Dataset extract
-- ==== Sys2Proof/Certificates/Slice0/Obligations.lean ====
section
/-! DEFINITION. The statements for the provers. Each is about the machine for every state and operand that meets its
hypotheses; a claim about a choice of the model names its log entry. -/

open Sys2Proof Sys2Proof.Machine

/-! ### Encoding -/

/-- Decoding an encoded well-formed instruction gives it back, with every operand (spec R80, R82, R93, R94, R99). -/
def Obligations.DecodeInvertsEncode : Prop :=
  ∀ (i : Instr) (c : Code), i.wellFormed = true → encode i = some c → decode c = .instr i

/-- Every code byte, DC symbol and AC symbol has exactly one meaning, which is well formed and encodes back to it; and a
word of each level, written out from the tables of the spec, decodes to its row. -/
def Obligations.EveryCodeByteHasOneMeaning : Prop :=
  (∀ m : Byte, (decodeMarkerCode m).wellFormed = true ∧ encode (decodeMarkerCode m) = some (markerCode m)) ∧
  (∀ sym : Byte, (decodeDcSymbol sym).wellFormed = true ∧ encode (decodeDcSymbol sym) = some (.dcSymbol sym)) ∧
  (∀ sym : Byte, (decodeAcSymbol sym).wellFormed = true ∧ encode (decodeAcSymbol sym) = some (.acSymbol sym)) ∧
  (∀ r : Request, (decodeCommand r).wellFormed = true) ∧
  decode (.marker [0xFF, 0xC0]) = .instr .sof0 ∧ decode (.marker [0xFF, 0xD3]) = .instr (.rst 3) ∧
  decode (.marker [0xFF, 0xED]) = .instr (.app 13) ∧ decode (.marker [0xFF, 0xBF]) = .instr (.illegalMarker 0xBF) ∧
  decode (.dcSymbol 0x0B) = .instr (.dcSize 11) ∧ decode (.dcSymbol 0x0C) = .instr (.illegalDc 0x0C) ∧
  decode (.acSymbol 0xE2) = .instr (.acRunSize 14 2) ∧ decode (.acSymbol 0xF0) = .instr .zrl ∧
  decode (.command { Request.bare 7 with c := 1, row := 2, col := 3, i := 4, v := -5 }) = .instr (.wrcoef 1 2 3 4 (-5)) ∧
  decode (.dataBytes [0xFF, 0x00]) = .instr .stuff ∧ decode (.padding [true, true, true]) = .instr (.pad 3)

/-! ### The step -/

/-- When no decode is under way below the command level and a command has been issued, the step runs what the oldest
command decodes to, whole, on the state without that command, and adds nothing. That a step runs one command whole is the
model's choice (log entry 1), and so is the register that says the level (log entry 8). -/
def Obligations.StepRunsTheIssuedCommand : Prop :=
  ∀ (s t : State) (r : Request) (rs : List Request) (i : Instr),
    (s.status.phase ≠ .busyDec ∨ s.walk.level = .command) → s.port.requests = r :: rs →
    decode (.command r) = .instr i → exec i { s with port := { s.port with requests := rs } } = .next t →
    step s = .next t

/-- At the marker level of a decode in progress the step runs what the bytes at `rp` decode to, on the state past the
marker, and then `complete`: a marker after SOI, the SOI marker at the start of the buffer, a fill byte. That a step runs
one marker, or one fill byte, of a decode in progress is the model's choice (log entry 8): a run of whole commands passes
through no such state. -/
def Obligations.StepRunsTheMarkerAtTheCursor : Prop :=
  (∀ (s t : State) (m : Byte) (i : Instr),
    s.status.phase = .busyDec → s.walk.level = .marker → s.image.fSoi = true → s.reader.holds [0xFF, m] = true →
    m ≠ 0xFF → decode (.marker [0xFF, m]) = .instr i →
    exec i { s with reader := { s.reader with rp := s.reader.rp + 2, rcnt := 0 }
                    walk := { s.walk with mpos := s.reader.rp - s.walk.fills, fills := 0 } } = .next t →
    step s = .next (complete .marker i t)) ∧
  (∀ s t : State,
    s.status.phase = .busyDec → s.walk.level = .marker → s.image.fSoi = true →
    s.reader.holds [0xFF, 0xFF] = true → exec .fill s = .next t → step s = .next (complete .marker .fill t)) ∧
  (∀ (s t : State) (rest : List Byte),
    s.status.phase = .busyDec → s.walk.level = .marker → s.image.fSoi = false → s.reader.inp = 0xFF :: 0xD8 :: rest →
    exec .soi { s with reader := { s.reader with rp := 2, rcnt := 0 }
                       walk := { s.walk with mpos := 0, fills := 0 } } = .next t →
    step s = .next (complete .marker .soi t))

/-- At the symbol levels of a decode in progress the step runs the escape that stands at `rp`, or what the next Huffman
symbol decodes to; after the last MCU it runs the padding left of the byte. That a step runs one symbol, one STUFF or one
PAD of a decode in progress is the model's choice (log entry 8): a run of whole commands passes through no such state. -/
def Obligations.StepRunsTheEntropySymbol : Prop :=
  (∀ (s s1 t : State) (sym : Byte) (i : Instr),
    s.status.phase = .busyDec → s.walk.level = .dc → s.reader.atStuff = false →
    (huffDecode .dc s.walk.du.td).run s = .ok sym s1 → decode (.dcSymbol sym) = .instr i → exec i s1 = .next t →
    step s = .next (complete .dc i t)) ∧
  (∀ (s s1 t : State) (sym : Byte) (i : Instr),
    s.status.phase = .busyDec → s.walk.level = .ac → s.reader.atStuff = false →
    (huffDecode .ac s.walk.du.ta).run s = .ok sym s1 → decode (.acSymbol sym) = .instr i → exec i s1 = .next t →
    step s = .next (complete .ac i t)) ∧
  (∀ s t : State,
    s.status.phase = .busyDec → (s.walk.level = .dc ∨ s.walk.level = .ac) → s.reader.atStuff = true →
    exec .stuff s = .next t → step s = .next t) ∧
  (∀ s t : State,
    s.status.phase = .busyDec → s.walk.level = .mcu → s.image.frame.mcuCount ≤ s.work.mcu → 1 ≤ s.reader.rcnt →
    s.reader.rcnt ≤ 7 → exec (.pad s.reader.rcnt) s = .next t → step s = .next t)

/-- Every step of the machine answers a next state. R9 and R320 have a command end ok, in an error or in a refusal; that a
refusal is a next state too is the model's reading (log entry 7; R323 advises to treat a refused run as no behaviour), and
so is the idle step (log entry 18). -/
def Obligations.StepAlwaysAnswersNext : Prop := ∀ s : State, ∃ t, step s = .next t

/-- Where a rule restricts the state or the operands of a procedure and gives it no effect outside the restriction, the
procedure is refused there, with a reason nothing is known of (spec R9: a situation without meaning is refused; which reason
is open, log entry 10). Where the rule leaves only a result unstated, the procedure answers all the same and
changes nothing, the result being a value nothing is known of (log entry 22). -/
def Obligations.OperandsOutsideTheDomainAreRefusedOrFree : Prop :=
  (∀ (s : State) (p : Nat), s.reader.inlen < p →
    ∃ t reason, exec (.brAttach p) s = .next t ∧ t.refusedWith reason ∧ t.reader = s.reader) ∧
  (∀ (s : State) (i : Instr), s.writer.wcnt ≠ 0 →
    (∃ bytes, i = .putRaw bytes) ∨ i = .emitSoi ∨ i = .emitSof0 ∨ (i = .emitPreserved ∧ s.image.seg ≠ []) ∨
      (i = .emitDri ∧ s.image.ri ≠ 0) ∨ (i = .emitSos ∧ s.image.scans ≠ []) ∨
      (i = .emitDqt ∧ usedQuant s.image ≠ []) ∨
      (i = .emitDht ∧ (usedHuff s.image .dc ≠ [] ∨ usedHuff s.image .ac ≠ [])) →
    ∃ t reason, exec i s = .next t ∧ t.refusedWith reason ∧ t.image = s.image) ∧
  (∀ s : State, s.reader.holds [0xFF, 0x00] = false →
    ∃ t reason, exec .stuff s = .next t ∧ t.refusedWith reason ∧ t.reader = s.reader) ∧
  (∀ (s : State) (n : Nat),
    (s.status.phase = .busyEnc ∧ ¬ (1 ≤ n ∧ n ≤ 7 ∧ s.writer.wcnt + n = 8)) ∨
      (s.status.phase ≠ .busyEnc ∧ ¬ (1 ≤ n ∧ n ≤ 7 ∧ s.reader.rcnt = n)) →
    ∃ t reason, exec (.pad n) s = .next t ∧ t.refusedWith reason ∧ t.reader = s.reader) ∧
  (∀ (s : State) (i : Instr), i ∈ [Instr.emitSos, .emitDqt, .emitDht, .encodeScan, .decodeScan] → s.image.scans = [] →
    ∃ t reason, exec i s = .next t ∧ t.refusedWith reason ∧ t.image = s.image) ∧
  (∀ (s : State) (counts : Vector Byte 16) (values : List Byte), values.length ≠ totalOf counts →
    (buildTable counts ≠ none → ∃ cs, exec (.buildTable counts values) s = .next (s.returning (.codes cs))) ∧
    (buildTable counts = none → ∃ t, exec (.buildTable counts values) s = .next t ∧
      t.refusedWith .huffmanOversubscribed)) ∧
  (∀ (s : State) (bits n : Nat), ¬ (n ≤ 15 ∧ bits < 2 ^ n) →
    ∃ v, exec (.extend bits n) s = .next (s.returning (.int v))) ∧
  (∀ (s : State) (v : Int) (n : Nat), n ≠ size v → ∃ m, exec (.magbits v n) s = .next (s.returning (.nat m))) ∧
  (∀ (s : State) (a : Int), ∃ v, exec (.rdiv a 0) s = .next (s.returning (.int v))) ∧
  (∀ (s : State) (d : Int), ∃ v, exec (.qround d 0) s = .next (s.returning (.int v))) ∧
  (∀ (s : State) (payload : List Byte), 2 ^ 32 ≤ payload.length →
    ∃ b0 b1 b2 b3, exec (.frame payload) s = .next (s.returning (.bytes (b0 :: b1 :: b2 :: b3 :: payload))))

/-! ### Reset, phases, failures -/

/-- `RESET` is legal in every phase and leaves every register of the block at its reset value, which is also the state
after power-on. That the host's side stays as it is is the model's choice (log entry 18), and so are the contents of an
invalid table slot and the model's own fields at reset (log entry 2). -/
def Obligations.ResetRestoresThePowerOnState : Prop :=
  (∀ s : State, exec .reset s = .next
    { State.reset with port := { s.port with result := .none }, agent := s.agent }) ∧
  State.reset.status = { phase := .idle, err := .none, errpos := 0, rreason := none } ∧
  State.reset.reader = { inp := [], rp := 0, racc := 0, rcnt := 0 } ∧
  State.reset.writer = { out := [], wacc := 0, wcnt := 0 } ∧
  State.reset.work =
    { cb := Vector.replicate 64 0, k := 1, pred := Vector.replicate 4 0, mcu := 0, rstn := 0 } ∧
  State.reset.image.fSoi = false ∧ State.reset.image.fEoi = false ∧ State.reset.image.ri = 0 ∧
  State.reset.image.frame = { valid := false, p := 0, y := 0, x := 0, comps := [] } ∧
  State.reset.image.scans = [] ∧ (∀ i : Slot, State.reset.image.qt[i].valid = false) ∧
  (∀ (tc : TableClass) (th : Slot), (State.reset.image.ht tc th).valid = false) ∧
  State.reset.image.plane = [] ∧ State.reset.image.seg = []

==

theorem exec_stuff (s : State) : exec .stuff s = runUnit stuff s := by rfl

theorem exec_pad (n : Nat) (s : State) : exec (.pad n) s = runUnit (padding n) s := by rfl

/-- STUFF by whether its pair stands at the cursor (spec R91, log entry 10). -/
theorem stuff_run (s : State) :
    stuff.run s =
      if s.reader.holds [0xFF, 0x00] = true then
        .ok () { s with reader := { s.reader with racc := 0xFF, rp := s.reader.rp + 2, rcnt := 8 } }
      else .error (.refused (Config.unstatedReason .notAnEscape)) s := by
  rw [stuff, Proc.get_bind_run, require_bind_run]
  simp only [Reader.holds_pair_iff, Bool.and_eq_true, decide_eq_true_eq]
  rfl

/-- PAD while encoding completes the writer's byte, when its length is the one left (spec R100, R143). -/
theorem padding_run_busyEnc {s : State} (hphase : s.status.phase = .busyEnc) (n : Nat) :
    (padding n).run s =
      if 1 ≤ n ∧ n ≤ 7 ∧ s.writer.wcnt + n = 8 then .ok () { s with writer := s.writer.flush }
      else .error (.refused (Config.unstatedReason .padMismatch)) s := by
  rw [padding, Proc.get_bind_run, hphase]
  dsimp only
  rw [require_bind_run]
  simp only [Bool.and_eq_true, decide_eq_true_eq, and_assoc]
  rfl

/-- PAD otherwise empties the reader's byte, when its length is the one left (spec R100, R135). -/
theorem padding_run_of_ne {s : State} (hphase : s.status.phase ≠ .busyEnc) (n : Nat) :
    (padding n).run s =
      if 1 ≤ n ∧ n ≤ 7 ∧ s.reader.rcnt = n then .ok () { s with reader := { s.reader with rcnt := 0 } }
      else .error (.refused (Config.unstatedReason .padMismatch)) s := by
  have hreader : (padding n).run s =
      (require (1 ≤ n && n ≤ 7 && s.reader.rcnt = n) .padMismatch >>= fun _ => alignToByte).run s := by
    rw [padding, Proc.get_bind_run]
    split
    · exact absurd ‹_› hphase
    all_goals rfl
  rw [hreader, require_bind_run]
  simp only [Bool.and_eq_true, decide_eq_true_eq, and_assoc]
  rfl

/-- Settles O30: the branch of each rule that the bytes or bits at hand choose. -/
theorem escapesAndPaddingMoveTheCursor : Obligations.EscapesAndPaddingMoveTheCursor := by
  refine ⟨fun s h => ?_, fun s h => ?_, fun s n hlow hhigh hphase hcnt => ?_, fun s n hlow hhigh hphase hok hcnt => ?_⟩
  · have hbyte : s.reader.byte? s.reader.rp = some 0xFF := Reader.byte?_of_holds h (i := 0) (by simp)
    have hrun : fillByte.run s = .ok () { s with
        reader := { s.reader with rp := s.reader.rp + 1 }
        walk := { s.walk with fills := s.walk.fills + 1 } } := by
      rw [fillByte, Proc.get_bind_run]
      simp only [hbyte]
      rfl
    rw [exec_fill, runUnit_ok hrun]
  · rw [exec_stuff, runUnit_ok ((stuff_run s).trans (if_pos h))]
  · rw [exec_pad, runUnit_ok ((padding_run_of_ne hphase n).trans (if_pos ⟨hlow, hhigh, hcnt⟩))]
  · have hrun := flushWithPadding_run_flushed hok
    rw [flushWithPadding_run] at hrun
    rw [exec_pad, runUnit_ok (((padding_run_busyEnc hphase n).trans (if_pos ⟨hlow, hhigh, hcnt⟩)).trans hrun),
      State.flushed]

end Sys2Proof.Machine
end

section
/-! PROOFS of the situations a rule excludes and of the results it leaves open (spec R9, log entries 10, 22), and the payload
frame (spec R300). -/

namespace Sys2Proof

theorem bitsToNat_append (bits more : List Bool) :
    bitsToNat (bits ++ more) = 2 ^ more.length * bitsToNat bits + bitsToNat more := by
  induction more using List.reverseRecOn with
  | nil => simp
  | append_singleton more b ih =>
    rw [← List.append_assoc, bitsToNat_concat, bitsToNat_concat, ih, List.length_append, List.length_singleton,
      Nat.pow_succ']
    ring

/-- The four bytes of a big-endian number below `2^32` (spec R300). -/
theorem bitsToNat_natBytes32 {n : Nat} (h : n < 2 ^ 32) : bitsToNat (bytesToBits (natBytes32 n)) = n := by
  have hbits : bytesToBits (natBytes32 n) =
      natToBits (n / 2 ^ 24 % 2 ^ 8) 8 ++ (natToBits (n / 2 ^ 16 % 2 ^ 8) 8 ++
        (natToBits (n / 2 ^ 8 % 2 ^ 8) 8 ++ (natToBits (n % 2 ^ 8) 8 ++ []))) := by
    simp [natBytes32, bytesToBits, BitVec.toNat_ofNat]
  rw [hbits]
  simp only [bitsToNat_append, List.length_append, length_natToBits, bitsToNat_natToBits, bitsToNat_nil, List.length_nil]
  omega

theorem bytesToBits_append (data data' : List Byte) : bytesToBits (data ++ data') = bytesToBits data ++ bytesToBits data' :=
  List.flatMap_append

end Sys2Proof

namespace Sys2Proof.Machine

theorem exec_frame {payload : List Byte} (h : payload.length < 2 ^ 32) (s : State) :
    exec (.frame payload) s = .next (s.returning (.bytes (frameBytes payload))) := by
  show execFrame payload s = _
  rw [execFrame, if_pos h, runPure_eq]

Aim of the task
Give back the records above exactly, limited to the lines between the one holding "decode (.marker [0xFF, 0xED])" and the one holding "what the oldest", inclusive.

Result of this task
  decode (.marker [0xFF, 0xED]) = .instr (.app 13) ∧ decode (.marker [0xFF, 0xBF]) = .instr (.illegalMarker 0xBF) ∧
  decode (.dcSymbol 0x0B) = .instr (.dcSize 11) ∧ decode (.dcSymbol 0x0C) = .instr (.illegalDc 0x0C) ∧
  decode (.acSymbol 0xE2) = .instr (.acRunSize 14 2) ∧ decode (.acSymbol 0xF0) = .instr .zrl ∧
  decode (.command { Request.bare 7 with c := 1, row := 2, col := 3, i := 4, v := -5 }) = .instr (.wrcoef 1 2 3 4 (-5)) ∧
  decode (.dataBytes [0xFF, 0x00]) = .instr .stuff ∧ decode (.padding [true, true, true]) = .instr (.pad 3)

/-! ### The step -/

/-- When no decode is under way below the command level and a command has been issued, the step runs what the oldest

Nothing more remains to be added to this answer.